Немного бумажных денег царского времени, десяток золотых монет, курево. А в поясном карманчике у одного — воззвание Украинской рады, подписанное гетманом Скоропадским. И никаких документов.
— От какой армии вы отбились?
— Таманской.
— Значит, вы из Красной Армии. А почему у вас это воззвание? Где взяли? Кто командовал армией?
Молчание. Потом наглое:
— Хватит вопросов! Егерь, ну и занимайтесь своим делом!
— Ладно, — сказал я. — Зубриное мясо в котелке. Убили зубра?
— С этого и началось, — подхватил Василий. — Изрешетили зверя. Мы на выстрелы и пошли.
— Зверь напал на нас, — сказал тот, что в морском кителе. — Мы защищались.

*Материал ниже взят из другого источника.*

/-- The last ticket of a received block and of the notice, and one of two tickets. -/
theorem witness_BlockSentReleasesItsTicket :
    (∃ (s : State) (x : Line) (k d : Nat), s.quiet = true ∧ (s.tx.get x).state = .sending ∧
      (s.tx.get x).ticket = some k ∧ k = 189 ∧ k < s.buf.tickets.length ∧ (s.buf.ticket k).desc = d ∧
      s.buf.descs.length = 128 ∧ d < 126 ∧ (s.buf.desc d).state = .queued ∧ (s.buf.desc d).tickets = 1) ∧
    (∃ (s : State) (x : Line) (k d : Nat), s.quiet = true ∧ (s.tx.get x).state = .sending ∧
      (s.tx.get x).ticket = some k ∧ k < s.buf.tickets.length ∧ (s.buf.ticket k).desc = d ∧
      s.buf.descs.length = 128 ∧ d < 128 ∧ (s.buf.desc d).state = .queued ∧ (s.buf.desc d).tickets = 2) ∧
    ∃ (s : State) (x : Line) (k d : Nat), s.quiet = true ∧ (s.tx.get x).state = .sending ∧
      (s.tx.get x).ticket = some k ∧ k = 191 ∧ k < s.buf.tickets.length ∧ (s.buf.ticket k).desc = d ∧
      s.buf.descs.length = 128 ∧ d = 127 ∧ (s.buf.desc d).state = .queued ∧ (s.buf.desc d).tickets = 1 := by
  refine ⟨⟨sending { state := .sending, ticket := some 189 } 189 0 (queued 1), .a, 189, 0, by decide +kernel⟩,
    ⟨sending { state := .sending, ticket := some 0 } 0 0 (queued 2), .a, 0, 0, by decide +kernel⟩,
    ⟨{ State.reset with
        tx := State.reset.tx.set .l { state := .sending, ticket := some 191 }
        buf :=
          { State.reset.buf with
            freePart := List.range' 494 17
            descs := State.reset.buf.descs.set 127 { state := .queued, origin := .notice, chain := [511], tickets := 1 } } },
      .l, 191, 127, by decide +kernel⟩⟩

/-! ### Witnesses: the engine -/

theorem witness_SessionIsTaken :
    ∃ (s : State) (d c : Nat) (rest cells : List Nat) (x : Line), s.resetHigh = false ∧ s.engine.state = .idle ∧
      (s.buf.desc 126).state = .free ∧ s.engine.queue = d :: rest ∧ s.buf.freePart = c :: cells ∧
      (s.buf.desc d).ingress = some x ∧ 126 < s.buf.descs.length ∧ (s.buf.desc 126).chain = [] ∧
      (s.buf.desc 126).tickets = 0 ∧ (s.buf.desc 126).bound = .none :=
  ⟨{ State.reset with
      buf := { State.reset.buf with descs := State.reset.buf.descs.set 125 { state := .held, ingress := some .l } }
      engine := ⟨.idle, [125], none⟩ },
    125, 494, [], List.range' 495 17, .l, by decide +kernel⟩

/-- The walk at the last octet of its text. -/
theorem witness_RecordFateByTheSteps :
    ∃ (s : State) (ss : Session), ss.position = (s.buf.desc ss.request).len :=
  ⟨asking 0x01 [], ⟨0, 3, 0, 0, .walking⟩, by decide +kernel⟩

/-- The state of a reply with `n` octets of text written, in its first cells. -/
def replying (s : State) (n : Nat) : State :=
  { s with
    buf :=
      { s.buf with
        freePart := List.range' (494 + (6 + n + 63) / 64) (18 - (6 + n + 63) / 64)
        descs := s.buf.descs.modify 126 fun v => { v with chain := List.range' 494 ((6 + n + 63) / 64) } } }

/-- The longest result record that the room check lets be written, and the longest result data at the start. -/
theorem witness_AnswerWritesAResultRecord :
    (∃ (s : State) (ss : Session) (h : RecordHead) (data : List Byte), s.engine.session = some ss ∧ h.plen = 0 ∧
      data.length = 54 ∧ s.buf.replyReady ss.replyLen (4 + data.length)) ∧
    ∃ (s : State) (ss : Session) (data : List Byte), s.engine.session = some ss ∧
      data.length = 10 ∧ ss.replyLen = 360 ∧ s.buf.replyReady ss.replyLen (4 + data.length) :=
  ⟨⟨asking 0x01 [], session, head 0x01 0, List.replicate 54 0, rfl, rfl, rfl,
      ⟨by decide +kernel, by decide +kernel, by decide +kernel, by decide +kernel, by decide +kernel, by decide +kernel⟩⟩,
    ⟨{ replying (asking 0x01 []) 360 with engine := ⟨.executing, [], some { session with replyLen := 360 }⟩ },
      { session with replyLen := 360 }, List.replicate 10 0, rfl, rfl, rfl,
      ⟨by decide +kernel, by decide +kernel, by decide +kernel, by decide +kernel, by decide +kernel, by decide +kernel⟩⟩⟩

/-- SKIPPED, UNKNOWN-REQUEST, BAD-LENGTH, a seventeenth result, a reply without room, and records of 1, 2 and more octets
that run past the text. -/
theorem witness_RecordsThatAreNotCarriedOut :
    (∃ (s : State) (ss : Session) (h : RecordHead), s.walks ss (.skipped h)) ∧
    (∃ (s : State) (ss : Session) (h : RecordHead), s.walks ss (.unknown h)) ∧
    (∃ (s : State) (ss : Session) (h : RecordHead), s.walks ss (.badLength h)) ∧
    (∃ (s : State) (ss : Session), s.walks ss .truncated ∧ ss.results = 16) ∧
    (∃ (s : State) (ss : Session), s.walks ss .truncated ∧ ss.replyLen = 361) ∧
    (∃ (s : State) (ss : Session) (code : Byte), s.walks ss (.malformed code 0) ∧ s.buf.replyReady ss.replyLen 4) ∧
    (∃ (s : State) (ss : Session) (code tag : Byte), s.walks ss (.malformed code tag) ∧ tag ≠ 0 ∧
      s.buf.replyReady ss.replyLen 4) := by
  refine ⟨⟨{ asking 0x01 [] with engine := ⟨.reinitPending, [], some session⟩ }, session, head 0x01 0,
      by decide +kernel, rfl, rfl, rfl, by decide +kernel⟩,
    ⟨asking 0x11 [], session, head 0x11 0, by decide +kernel, rfl, rfl, rfl, by decide +kernel⟩,
    ⟨asking 0x04 [], session, head 0x04 0, by decide +kernel, rfl, rfl, rfl, by decide +kernel⟩,
    ⟨{ asking 0x01 [] with engine := ⟨.executing, [], some { session with results := 16 }⟩ },
      { session with results := 16 }, ⟨by decide +kernel, rfl, rfl, rfl, by decide +kernel⟩, rfl⟩,
    ⟨{ asking 0x01 [] with engine := ⟨.executing, [], some { session with replyLen := 361 }⟩ },
      { session with replyLen := 361 }, ⟨by decide +kernel, rfl, rfl, rfl, by decide +kernel⟩, rfl⟩,
    ⟨walking [0x01], session, 0x01, ⟨by decide +kernel, rfl, rfl, rfl, by decide +kernel⟩,
      ⟨by decide +kernel, by decide +kernel, by decide +kernel, by decide +kernel, by decide +kernel, by decide +kernel⟩⟩,
    ⟨walking [0x04, 0x11, 2, 0], session, 0x04, 0x11, ⟨by decide +kernel, rfl, rfl, rfl, by decide +kernel⟩, by decide,
      ⟨by decide +kernel, by decide +kernel, by decide +kernel, by decide +kernel, by decide +kernel, by decide +kernel⟩⟩⟩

— Почему вы хотели в Сочи? Там же белые!
Молчание.
— Вы офицер?
— Я мичман, — гордо ответил пленный.
— С какого корабля?
— Мой корабль на дне морском. Вместе со всем флотом.
— Хватит! — это опять рявкнул седоголовый и с ненавистью уставился на меня. По властному тону, по возрасту, он, несомненно, был старшим в чине. — Развяжите, и мы уйдем без вашей помощи. Куда нам надо.
Все ясно. В Псебае уже говорили о событиях на кораблях в Новороссийске. Это моряки, покинувшие корабль, когда пришел приказ взорвать его. Возможно, националисты из тех, что хотели увести русский флот к немцам, лишь бы не оставлять кораблей у русской революции. Им пришлось вместе со всеми матросами идти в поход с Таманской армией. При первой же возможности, они сбежали в горы, заблудились и одичали, а потом пленили Никотиных. Как их передать властям? Найдем ли красных партизан? А если не найдем — выведем за реку Белую, и пусть сами ищут дорогу в горах. Лишь бы подальше от заповедника.
— Сколько отсюда до Гузерипля? — спросил я у братьев, когда мы отошли посоветоваться.
— Верст двадцать пять. Туда поведем?
— Не отпускать же молодчиков! И убивать нельзя. Мы не суд.
Утром вышли с бивака в другом порядке: трое на своих лошадях, а четверо связанных пешком, между лошадей. Седой коротко спросил:
— Куда?
Я ответил, что выведем на дорогу и куда глаза глядят… Это их успокоило.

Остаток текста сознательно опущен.